What is needed: Using the records below, give again exactly the lines from the line that contains "(List.range (lhQueueCount (jprog" through the line that contains "one another in", both ends included, and only those.

*** Opening Supplied data ***

-- ==== Sys2Proof/Machine/Queues.lean ====
section
/-! DEFINITION. Stream queues and regions (R271 to R276, R288, R289): rings and their groups, the queue caches of the
halls, issue, and the reads that wait for a fill. -/

namespace Sys2Proof.Machine

/-! ### Rings and groups (R272, R274, R275) -/

/-- Where the context of queue q lies (R272). -/
def contextAddr (p : ImageProg) (q : Nat) : Nat := lhQueueBase p.linkHdr + 32 * q

/-- The context of queue q of a job's image (R272). -/
def queueRow (s : State) (j : Job) (q : Nat) : Row := dwords (readMem s j (contextAddr (jprog s j) q) 32)

/-- Descriptor i of a queue's ring (R272, R274). -/
def descRow (s : State) (j : Job) (qr : Row) (i : Nat) : Row :=
  dwords (readMem s j (qRing qr + 64 * (i % qSize qr)) 64)

/-- Ring indices of the group that begins at h: up to its LAST (R274). -/
def groupFrom (s : State) (j : Job) (qr : Row) (h : Nat) : Nat → List Nat
  | 0 => []
  | n + 1 => if xLast (descRow s j qr h) then [h] else h :: groupFrom s j qr (h + 1) n

/-- The group of a queue at ring index h. -/
def groupAt (s : State) (j : Job) (qr : Row) (h : Nat) : List Nat := groupFrom s j qr h (qSize qr)

/-- The groups from h to the ring's end whose TRIGGER is a command (R275). -/
def triggeredFrom (s : State) (j : Job) (qr : Row) (cmd h : Nat) : Nat → List Nat
  | 0 => []
  | n + 1 =>
    if qSize qr ≤ h ∨ xTrigger (descRow s j qr h) ≠ cmd then []
    else
      let g := groupAt s j qr h
      g ++ triggeredFrom s j qr cmd (h + g.length) n

/-- The command queues of a task (R271). -/
def taskQueues (s : State) (j : Job) (t : Nat) : List Nat :=
  (List.range (lhQueueCount (jprog s j).linkHdr)).filter fun q =>
    let r := queueRow s j q
    !qRegion r && qOwner r == t

/-- The transfers that a command triggers, by queue (R275). -/
def triggered (s : State) (j : Job) (t cmd : Nat) : List (Nat × List Nat) :=
  (taskQueues s j t).filterMap fun q =>
    let r := queueRow s j q
    let g := triggeredFrom s j r cmd (j.queues.getD q {}).head (qSize r)
    if g.isEmpty then none else some (q, g)

/-- Bytes that transfers move (R297). -/
def bytesOf (s : State) (j : Job) (qr : Row) (is : List Nat) : Nat :=
  (is.map fun i => let d := descRow s j qr i; xRowBytes d * xRows d).sum

/-- A transfer of a queue is not complete. -/
def undone (q : QueueSt) (i : Nat) : Bool := decide (q.issue ≤ i) || q.outs.contains i

/-- A queue has nothing to issue and nothing outstanding. -/
def queueQuiet (q : QueueSt) : Bool := q.phase == .idle && q.outs.isEmpty

/-! ### Regions (R288, R289) -/

/-- The queue of a region, as the job has it. -/
def regionQueue (p : ImageProg) (j : Job) (g : Nat) : QueueSt := j.queues.getD (rgQueue (p.regions.getD g [])) {}

/-- The first fills of a region (R289): the first group into half 0, the second into half 1. Groups follow one another in
ring order, their indices counting on past the ring's end (R272). -/
def regionInit (s : State) (j : Job) (reg : Row) : RegionSt :=
  let q := queueRow s j (rgQueue reg)
  let a := groupAt s j q 0
  { front := 0, groups := [a, groupAt s j q a.length] }

/-- A region's queue asks to issue the groups of both halves from HEAD on (R289). -/
def refill (st : RegionSt) (q : QueueSt) : QueueSt :=
  { cancelQueue q with goal := q.head + st.groups.flatten.length, phase := .asks }

/-- The queues of a job's regions issue their groups again (R289). -/
def refillRegions (p : ImageProg) (own : Nat → Bool) (j : Job) : Job :=
  { j with queues := (p.regions.zipIdx.filter fun g => own (rgTask g.1)).foldl (fun (qs : List QueueSt) g =>
      qs.modify (rgQueue g.1) (refill (j.regions.getD g.2 {}))) j.queues }

/-- The regions of a task that a kill has left to fill are filled again (R289). -/
def refillKilled (p : ImageProg) (t : Nat) (j : Job) : Job :=
  let again := fun (st : RegionSt) (q : QueueSt) =>
    if q.phase == .idle && decide (q.issue < q.goal) then refill st q else q
  let qs := (p.regions.zipIdx.filter fun g => rgTask g.1 == t).foldl (fun (qs : List QueueSt) g =>
    qs.modify (rgQueue g.1) (again (j.regions.getD g.2 {}))) j.queues
  { j with queues := qs }

/-- The halves of a region exchange roles at a LAYER fence (R289): HEAD and DONE pass the group that was in front, whose
bytes count (R297), and the next group issues into the new back half. -/
def swapRegion (s : State) (j : Job) (g : Nat) : State :=
  let q := rgQueue ((jprog s j).regions.getD g [])
  let qr := queueRow s j q
  let r := j.regions.getD g {}
  let nf := 1 - r.front
  let newFront := r.groups.getD nf []
  let old := r.groups.getD r.front []
  let next := groupAt s j qr (newFront.getLastD 0 + 1)
  let j := { j with
    regions := j.regions.set g { front := nf, groups := r.groups.set r.front next },
    queues := j.queues.modify q fun x =>
      { x with head := newFront.headD 0, goal := x.goal + next.length, phase := .asks,
               done := x.done + BitVec.ofNat 64 old.length } }
  bump 8 (qHall qr) 0 0 (bytesOf s j qr old) (putJob j s)

/-! ### The queue caches (R273) -/

/-- Contexts that a hall's queue cache holds. -/
def cacheContexts : Nat := 4096

/-- The bytes of a working copy: the image's words with HEAD, ISSUE, OUTSTANDING and DONE (R272). -/
def contextBytes (qr : Row) (q : QueueSt) : List Byte :=
  leBytes 8 (wordAt qr 0).toNat ++ leBytes 8 (packFields [(q.head % 2 ^ 32, 0), (q.issue % 2 ^ 32, 32)]) ++
    leBytes 8 (packFields [(qLimit qr, 0), (q.outs.length, 9), (qBurst qr, 18), (qOwner qr, 32)]) ++
    leBytes 8 q.done.toNat

/-- A context is held: OUTSTANDING is nonzero, or a group of its queue is being issued. -/
def isHeld (s : State) (x : Nat × Nat) : Bool :=
  match jobOf s x.1 with
  | some j => let q := j.queues.getD x.2 {}; !q.outs.isEmpty || q.phase == .issues
  | none => false

/-- An evicted context is written back to its address. -/
def writeBackContext (x : Nat × Nat) (s : State) : State :=
  match jobOf s x.1 with
  | some j => writeMem j (contextAddr (jprog s j) x.2) (contextBytes (queueRow s j x.2) (j.queues.getD x.2 {})) s
  | none => s

/-- The cache of a hall becomes a list. -/
def setCache (h : Nat) (c : List (Nat × Nat)) (s : State) : State :=
  { s with sched := { s.sched with qcache := s.sched.qcache.set h c } }

/-- A queue's context comes into its hall's cache: it is there, or it is loaded, another being evicted where the cache is
full, the least recently used first; none where every context is held. Loads are counted (R297). -/
def takeContext (h : Nat) (x : Nat × Nat) (s : State) : Option State :=
  let c := s.sched.qcache.getD h []
  let load := fun (c : List (Nat × Nat)) (s : State) => bump 8 h 1 0 1 (setCache h (c ++ [x]) s)
  if c.contains x then some (setCache h (c.erase x ++ [x]) s)
  else if c.length < cacheContexts then some (load c s)
  else (c.find? fun y => !isHeld s y).map fun y => load (c.erase y) (writeBackContext y s)

/-- The contexts of a job leave the caches. -/
def dropContexts (id : Nat) (s : State) : State :=
  { s with sched := { s.sched with qcache := s.sched.qcache.map fun c => c.filter fun x => x.1 != id } }

/-! ### Issue (R273, R275) -/

/-- The descriptors of the next fetch (R275): up to BURST, not past the group's LAST, not beyond OUT_LIMIT. -/
def burstLen (s : State) (j : Job) (qr : Row) (q : QueueSt) : Nat :=
  min (qBurst qr) (min (groupAt s j qr q.issue).length (qLimit qr - q.outs.length))

/-- Fetches burst after burst while the limit lasts; the queue is idle once every descriptor has been fetched. -/
def issueBursts (s : State) (j : Job) (qr : Row) : Nat → QueueSt → QueueSt
  | 0, q => q
  | n + 1, q =>
    if q.goal ≤ q.issue then { q with phase := .idle }
    else
      let b := burstLen s j qr q
      if b = 0 then q
      else issueBursts s j qr n { q with issue := q.issue + b, outs := q.outs ++ (List.range b).map (q.issue + ·) }

/-- A queue that holds its context issues what it may. -/
def pumpQueue (id n : Nat) (s : State) : State :=
  match jobOf s id with
  | none => s
  | some j =>
    let q := j.queues.getD n {}
    putJob { j with queues := j.queues.set n (issueBursts s j (queueRow s j n) (q.goal - q.issue + 1) q) } s

/-- The phase of a queue changes. -/
def setPhase (id n : Nat) (ph : QueuePhase) (s : State) : State :=
  modJob id (fun j => { j with queues := j.queues.modify n fun q => { q with phase := ph } }) s

/-- Groups that a queue has still to issue. -/
def groupsToIssue (s : State) (j : Job) (qr : Row) (q : QueueSt) : Nat :=
  ((List.range (q.goal - q.issue)).filter fun i => xLast (descRow s j qr (q.issue + i))).length

/-- A queue with a group to issue asks for its context (R273): it issues, or waits, which is counted once for each group. -/
def serveQueue (id n : Nat) (s : State) : State :=
  match jobOf s id with
  | none => s
  | some j =>
    let q := j.queues.getD n {}
    let qr := queueRow s j n
    match takeContext (qHall qr) (id, n) s with
    | some s => pumpQueue id n (setPhase id n .issues s)
    | none =>
      if q.phase == .waits then s
      else bump 8 (qHall qr) 2 0 (groupsToIssue s j qr q) (setPhase id n .waits s)

/-- Every queue that asks or waits is served, in ascending order. -/
def serveQueues (s : State) : State :=
  s.jobs.foldl (fun s j => (j.queues.zipIdx.filter fun q => q.1.phase == .asks || q.1.phase == .waits).foldl
    (fun s q => serveQueue j.id q.2 s) s) s

/-! ### Reads that wait for a fill (R276, R289) -/

/-- The destination rows of a transfer. -/
def destRows (d : Row) : List (Nat × Nat) := (List.range (xRows d)).map fun i => (xDst d + i * xDstPitch d, xRowBytes d)

/-- The groups that a run triggered are complete. -/
def groupsDone (j : Job) (r : Run) : Bool :=
  r.queues.all fun g => (List.range g.2.2).all fun i => !undone (j.queues.getD g.1 {}) (g.2.1 - g.2.2 + i)

/-- The half of a region is filled. -/
def halfDone (p : ImageProg) (j : Job) (g half : Nat) : Bool :=
  ((j.regions.getD g {}).groups.getD half []).all fun i => !undone (regionQueue p j g) i

/-- The groups that a run triggered, and the fills of the halves it reads, are complete (R275, R276, R289). -/
def fillsDone (p : ImageProg) (j : Job) (r : Run) : Bool :=
  groupsDone j r && r.fronts.all fun f => halfDone p j f.1 f.2

/-- A byte that a run reads has not been filled yet: an incomplete transfer of a group that it triggered writes it (R276),
or it lies in a front half whose group is not complete (R289). `a` is the address in the descriptor's terms. -/
def byteWaits (s : State) (j : Job) (r : Run) (a : Nat) : Bool :=
  let p := jprog s j
  (r.fronts.any fun f => regionOf p a == some f.1 && !halfDone p j f.1 f.2) ||
    r.queues.any fun g =>
      let qr := queueRow s j g.1
      (List.range g.2.2).any fun i =>
        let k := g.2.1 - g.2.2 + i
        undone (j.queues.getD g.1 {}) k &&
          (destRows (descRow s j qr k)).any fun x => x.1 ≤ a && a < x.1 + x.2

/-- An element of an operand waits for its fill, or a scale or zero point that it is read with does. -/
def elemWaits (s : State) (j : Job) (r : Run) (o : Opnd) (idx : List Nat) (fold : Nat) : Bool :=
  let at_ := fun (o : Opnd) (off : Nat) =>
    let lo := off * fmtBits o.fmt / 8
    (List.range (max 1 (fmtBits o.fmt / 8))).any fun k => byteWaits s j r (tBase o.t + lo + k)
  let params := (if tGroup o.t = 0 then [] else [qparam s j r o false]) ++ if tZpEn o.t then [qparam s j r o true] else []
  !(r.fronts.isEmpty && r.queues.isEmpty) &&
    ((!o.unbound && at_ o (elemOff o.t idx fold)) ||
      params.any fun q => !q.unbound && (indices q.ext).any fun i => at_ q (elemOff q.t i 0))

end Sys2Proof.Machine
end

*** Closing Supplied data ***

Completed exercise:
  (List.range (lhQueueCount (jprog s j).linkHdr)).filter fun q =>
    let r := queueRow s j q
    !qRegion r && qOwner r == t

/-- The transfers that a command triggers, by queue (R275). -/
def triggered (s : State) (j : Job) (t cmd : Nat) : List (Nat × List Nat) :=
  (taskQueues s j t).filterMap fun q =>
    let r := queueRow s j q
    let g := triggeredFrom s j r cmd (j.queues.getD q {}).head (qSize r)
    if g.isEmpty then none else some (q, g)

/-- Bytes that transfers move (R297). -/
def bytesOf (s : State) (j : Job) (qr : Row) (is : List Nat) : Nat :=
  (is.map fun i => let d := descRow s j qr i; xRowBytes d * xRows d).sum

/-- A transfer of a queue is not complete. -/
def undone (q : QueueSt) (i : Nat) : Bool := decide (q.issue ≤ i) || q.outs.contains i

/-- A queue has nothing to issue and nothing outstanding. -/
def queueQuiet (q : QueueSt) : Bool := q.phase == .idle && q.outs.isEmpty

/-! ### Regions (R288, R289) -/

/-- The queue of a region, as the job has it. -/
def regionQueue (p : ImageProg) (j : Job) (g : Nat) : QueueSt := j.queues.getD (rgQueue (p.regions.getD g [])) {}

/-- The first fills of a region (R289): the first group into half 0, the second into half 1. Groups follow one another in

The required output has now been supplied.